Christian salvation is far more than a juridical proclamation of innocence: it is relational. Our salvation is an ontological union with the Jesus Christ, the second Person of the Holy Trinity. This union with Christ imparts to us our destiny in Christ. St. Paul writes of our union in Christ:

Therefore, if you were raised together with Christ, seek the things above, where Christ is sitting at the right hand of God. Think of the things above, not upon the things on earth. For you died [together with Christ] and your life has been hidden together with Christ in God. Whenever Christ, who is your life, might be revealed, then also you will be revealed together with him in glory (Col 3: 1 – 4).

Our lives are to correspond to this reality, and we are to “Put to death, therefore, the ‘earthly’ aspects of your life: immorality, impurity, passion, evil desire, and covetousness, which is idolatry” (Col 3:5). This list is not limited to these sins — St.

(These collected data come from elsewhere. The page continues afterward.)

/-! ### updLine -/

@[simp] theorem State.updLine_powered (l : LineId) (f : Line → Line) : (s.updLine l f).powered = s.powered := rfl
@[simp] theorem State.updLine_resetInput (l : LineId) (f : Line → Line) : (s.updLine l f).resetInput = s.resetInput := rfl
@[simp] theorem State.updLine_resetDue (l : LineId) (f : Line → Line) : (s.updLine l f).resetDue = s.resetDue := rfl
@[simp] theorem State.updLine_sysReset (l : LineId) (f : Line → Line) : (s.updLine l f).sysReset = s.sysReset := rfl
@[simp] theorem State.updLine_inReset (l : LineId) (f : Line → Line) : (s.updLine l f).inReset = s.inReset := rfl
@[simp] theorem State.updLine_clock (l : LineId) (f : Line → Line) : (s.updLine l f).clock = s.clock := rfl
@[simp] theorem State.updLine_chans (l : LineId) (f : Line → Line) : (s.updLine l f).chans = s.chans := rfl
@[simp] theorem State.updLine_pool (l : LineId) (f : Line → Line) : (s.updLine l f).pool = s.pool := rfl
@[simp] theorem State.updLine_hand (l : LineId) (f : Line → Line) : (s.updLine l f).hand = s.hand := rfl
@[simp] theorem State.updLine_dir (l : LineId) (f : Line → Line) : (s.updLine l f).dir = s.dir := rfl
@[simp] theorem State.updLine_freeBands (l : LineId) (f : Line → Line) : (s.updLine l f).freeBands = s.freeBands := rfl
@[simp] theorem State.updLine_mem (l : LineId) (f : Line → Line) : (s.updLine l f).mem = s.mem := rfl
@[simp] theorem State.updLine_latest (l : LineId) (f : Line → Line) : (s.updLine l f).latest = s.latest := rfl
@[simp] theorem State.updLine_unbinds (l : LineId) (f : Line → Line) : (s.updLine l f).unbinds = s.unbinds := rfl
@[simp] theorem State.updLine_storedNotices (l : LineId) (f : Line → Line) : (s.updLine l f).storedNotices = s.storedNotices := rfl
@[simp] theorem State.updLine_notStoredNotices (l : LineId) (f : Line → Line) : (s.updLine l f).notStoredNotices = s.notStoredNotices := rfl
@[simp] theorem State.updLine_recs (l : LineId) (f : Line → Line) : (s.updLine l f).recs = s.recs := rfl
@[simp] theorem State.updLine_lastNumber (l : LineId) (f : Line → Line) : (s.updLine l f).lastNumber = s.lastNumber := rfl
@[simp] theorem State.updLine_sched (l : LineId) (f : Line → Line) : (s.updLine l f).sched = s.sched := rfl
@[simp] theorem State.updLine_schedRun (l : LineId) (f : Line → Line) : (s.updLine l f).schedRun = s.schedRun := rfl
@[simp] theorem State.updLine_tod (l : LineId) (f : Line → Line) : (s.updLine l f).tod = s.tod := rfl
@[simp] theorem State.updLine_runSeconds (l : LineId) (f : Line → Line) : (s.updLine l f).runSeconds = s.runSeconds := rfl
@[simp] theorem State.updLine_minuteEvents (l : LineId) (f : Line → Line) : (s.updLine l f).minuteEvents = s.minuteEvents := rfl
@[simp] theorem State.updLine_image (l : LineId) (f : Line → Line) : (s.updLine l f).image = s.image := rfl
@[simp] theorem State.updLine_writer (l : LineId) (f : Line → Line) : (s.updLine l f).writer = s.writer := rfl
@[simp] theorem State.updLine_lines (l : LineId) (f : Line → Line) : (s.updLine l f).lines = s.lines.upd l f := rfl
@[simp] theorem State.updLine_pending (l : LineId) (f : Line → Line) : (s.updLine l f).pending = s.pending := rfl
@[simp] theorem State.updLine_chan (l : LineId) (f : Line → Line) (ch : Chan) : (s.updLine l f).chan ch = s.chan ch := rfl
@[simp] theorem State.updLine_sheet (l : LineId) (f : Line → Line) (j : Nat) : (s.updLine l f).sheet j = s.sheet j := rfl
@[simp] theorem State.updLine_reception (l : LineId) (f : Line → Line) (j : Nat) : (s.updLine l f).reception j = s.reception j := rfl

/-! ### mapLines -/

@[simp] theorem State.mapLines_powered (f : Line → Line) : (s.mapLines f).powered = s.powered := rfl
@[simp] theorem State.mapLines_resetInput (f : Line → Line) : (s.mapLines f).resetInput = s.resetInput := rfl
@[simp] theorem State.mapLines_resetDue (f : Line → Line) : (s.mapLines f).resetDue = s.resetDue := rfl
@[simp] theorem State.mapLines_sysReset (f : Line → Line) : (s.mapLines f).sysReset = s.sysReset := rfl
@[simp] theorem State.mapLines_inReset (f : Line → Line) : (s.mapLines f).inReset = s.inReset := rfl
@[simp] theorem State.mapLines_clock (f : Line → Line) : (s.mapLines f).clock = s.clock := rfl
@[simp] theorem State.mapLines_chans (f : Line → Line) : (s.mapLines f).chans = s.chans := rfl
@[simp] theorem State.mapLines_pool (f : Line → Line) : (s.mapLines f).pool = s.pool := rfl
@[simp] theorem State.mapLines_hand (f : Line → Line) : (s.mapLines f).hand = s.hand := rfl
@[simp] theorem State.mapLines_dir (f : Line → Line) : (s.mapLines f).dir = s.dir := rfl
@[simp] theorem State.mapLines_freeBands (f : Line → Line) : (s.mapLines f).freeBands = s.freeBands := rfl
@[simp] theorem State.mapLines_mem (f : Line → Line) : (s.mapLines f).mem = s.mem := rfl
@[simp] theorem State.mapLines_latest (f : Line → Line) : (s.mapLines f).latest = s.latest := rfl
@[simp] theorem State.mapLines_unbinds (f : Line → Line) : (s.mapLines f).unbinds = s.unbinds := rfl
@[simp] theorem State.mapLines_storedNotices (f : Line → Line) : (s.mapLines f).storedNotices = s.storedNotices := rfl
@[simp] theorem State.mapLines_notStoredNotices (f : Line → Line) : (s.mapLines f).notStoredNotices = s.notStoredNotices := rfl
@[simp] theorem State.mapLines_recs (f : Line → Line) : (s.mapLines f).recs = s.recs := rfl
@[simp] theorem State.mapLines_lastNumber (f : Line → Line) : (s.mapLines f).lastNumber = s.lastNumber := rfl
@[simp] theorem State.mapLines_sched (f : Line → Line) : (s.mapLines f).sched = s.sched := rfl
@[simp] theorem State.mapLines_schedRun (f : Line → Line) : (s.mapLines f).schedRun = s.schedRun := rfl
@[simp] theorem State.mapLines_tod (f : Line → Line) : (s.mapLines f).tod = s.tod := rfl
@[simp] theorem State.mapLines_runSeconds (f : Line → Line) : (s.mapLines f).runSeconds = s.runSeconds := rfl
@[simp] theorem State.mapLines_minuteEvents (f : Line → Line) : (s.mapLines f).minuteEvents = s.minuteEvents := rfl
@[simp] theorem State.mapLines_image (f : Line → Line) : (s.mapLines f).image = s.image := rfl
@[simp] theorem State.mapLines_writer (f : Line → Line) : (s.mapLines f).writer = s.writer := rfl
@[simp] theorem State.mapLines_lines (f : Line → Line) : (s.mapLines f).lines = s.lines.mapAll f := rfl
@[simp] theorem State.mapLines_pending (f : Line → Line) : (s.mapLines f).pending = s.pending := rfl
@[simp] theorem State.mapLines_chan (f : Line → Line) (ch : Chan) : (s.mapLines f).chan ch = s.chan ch := rfl
@[simp] theorem State.mapLines_sheet (f : Line → Line) (j : Nat) : (s.mapLines f).sheet j = s.sheet j := rfl
@[simp] theorem State.mapLines_reception (f : Line → Line) (j : Nat) : (s.mapLines f).reception j = s.reception j := rfl

/-! ### setSheet -/

@[simp] theorem State.setSheet_powered (i : Nat) (sh : Sheet) : (s.setSheet i sh).powered = s.powered := rfl
@[simp] theorem State.setSheet_resetInput (i : Nat) (sh : Sheet) : (s.setSheet i sh).resetInput = s.resetInput := rfl
@[simp] theorem State.setSheet_resetDue (i : Nat) (sh : Sheet) : (s.setSheet i sh).resetDue = s.resetDue := rfl
@[simp] theorem State.setSheet_sysReset (i : Nat) (sh : Sheet) : (s.setSheet i sh).sysReset = s.sysReset := rfl
@[simp] theorem State.setSheet_inReset (i : Nat) (sh : Sheet) : (s.setSheet i sh).inReset = s.inReset := rfl
@[simp] theorem State.setSheet_clock (i : Nat) (sh : Sheet) : (s.setSheet i sh).clock = s.clock := rfl
@[simp] theorem State.setSheet_chans (i : Nat) (sh : Sheet) : (s.setSheet i sh).chans = s.chans := rfl
@[simp] theorem State.setSheet_pool (i : Nat) (sh : Sheet) : (s.setSheet i sh).pool = s.pool := rfl
@[simp] theorem State.setSheet_hand (i : Nat) (sh : Sheet) : (s.setSheet i sh).hand = s.hand := rfl
@[simp] theorem State.setSheet_dir (i : Nat) (sh : Sheet) : (s.setSheet i sh).dir = s.dir.set i (some sh) := rfl
@[simp] theorem State.setSheet_freeBands (i : Nat) (sh : Sheet) : (s.setSheet i sh).freeBands = s.freeBands := rfl
@[simp] theorem State.setSheet_mem (i : Nat) (sh : Sheet) : (s.setSheet i sh).mem = s.mem := rfl
@[simp] theorem State.setSheet_latest (i : Nat) (sh : Sheet) : (s.setSheet i sh).latest = s.latest := rfl
@[simp] theorem State.setSheet_unbinds (i : Nat) (sh : Sheet) : (s.setSheet i sh).unbinds = s.unbinds := rfl
@[simp] theorem State.setSheet_storedNotices (i : Nat) (sh : Sheet) : (s.setSheet i sh).storedNotices = s.storedNotices := rfl
@[simp] theorem State.setSheet_notStoredNotices (i : Nat) (sh : Sheet) : (s.setSheet i sh).notStoredNotices = s.notStoredNotices := rfl
@[simp] theorem State.setSheet_recs (i : Nat) (sh : Sheet) : (s.setSheet i sh).recs = s.recs := rfl
@[simp] theorem State.setSheet_lastNumber (i : Nat) (sh : Sheet) : (s.setSheet i sh).lastNumber = s.lastNumber := rfl
@[simp] theorem State.setSheet_sched (i : Nat) (sh : Sheet) : (s.setSheet i sh).sched = s.sched := rfl
@[simp] theorem State.setSheet_schedRun (i : Nat) (sh : Sheet) : (s.setSheet i sh).schedRun = s.schedRun := rfl
@[simp] theorem State.setSheet_tod (i : Nat) (sh : Sheet) : (s.setSheet i sh).tod = s.tod := rfl
@[simp] theorem State.setSheet_runSeconds (i : Nat) (sh : Sheet) : (s.setSheet i sh).runSeconds = s.runSeconds := rfl
@[simp] theorem State.setSheet_minuteEvents (i : Nat) (sh : Sheet) : (s.setSheet i sh).minuteEvents = s.minuteEvents := rfl
@[simp] theorem State.setSheet_image (i : Nat) (sh : Sheet) : (s.setSheet i sh).image = s.image := rfl
@[simp] theorem State.setSheet_writer (i : Nat) (sh : Sheet) : (s.setSheet i sh).writer = s.writer := rfl
@[simp] theorem State.setSheet_lines (i : Nat) (sh : Sheet) : (s.setSheet i sh).lines = s.lines := rfl
@[simp] theorem State.setSheet_pending (i : Nat) (sh : Sheet) : (s.setSheet i sh).pending = s.pending := rfl
@[simp] theorem State.setSheet_chan (i : Nat) (sh : Sheet) (ch : Chan) : (s.setSheet i sh).chan ch = s.chan ch := rfl
@[simp] theorem State.setSheet_line (i : Nat) (sh : Sheet) (l : LineId) : (s.setSheet i sh).line l = s.line l := rfl
@[simp] theorem State.setSheet_reception (i : Nat) (sh : Sheet) (j : Nat) : (s.setSheet i sh).reception j = s.reception j := rfl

Paul expects us to get the idea.

We are to have an additional response which requires positive action. As we are to eliminate corrupting habits, we also are to acquire new habits, new virtues:

Therefore, clothe yourselves, as the elect of God holy and beloved, compassion, kindness, lowliness, meekness, patience, forbearing one another and, if one has a complaint against another, forgiving each other; as the Lord has forgiven you, so you also must forgive. And over all these put on love, which binds everything together in perfection. And let the peace of Christ rule in your hearts to which you were called in one body. And become thankful (Col 3: 12 – 15).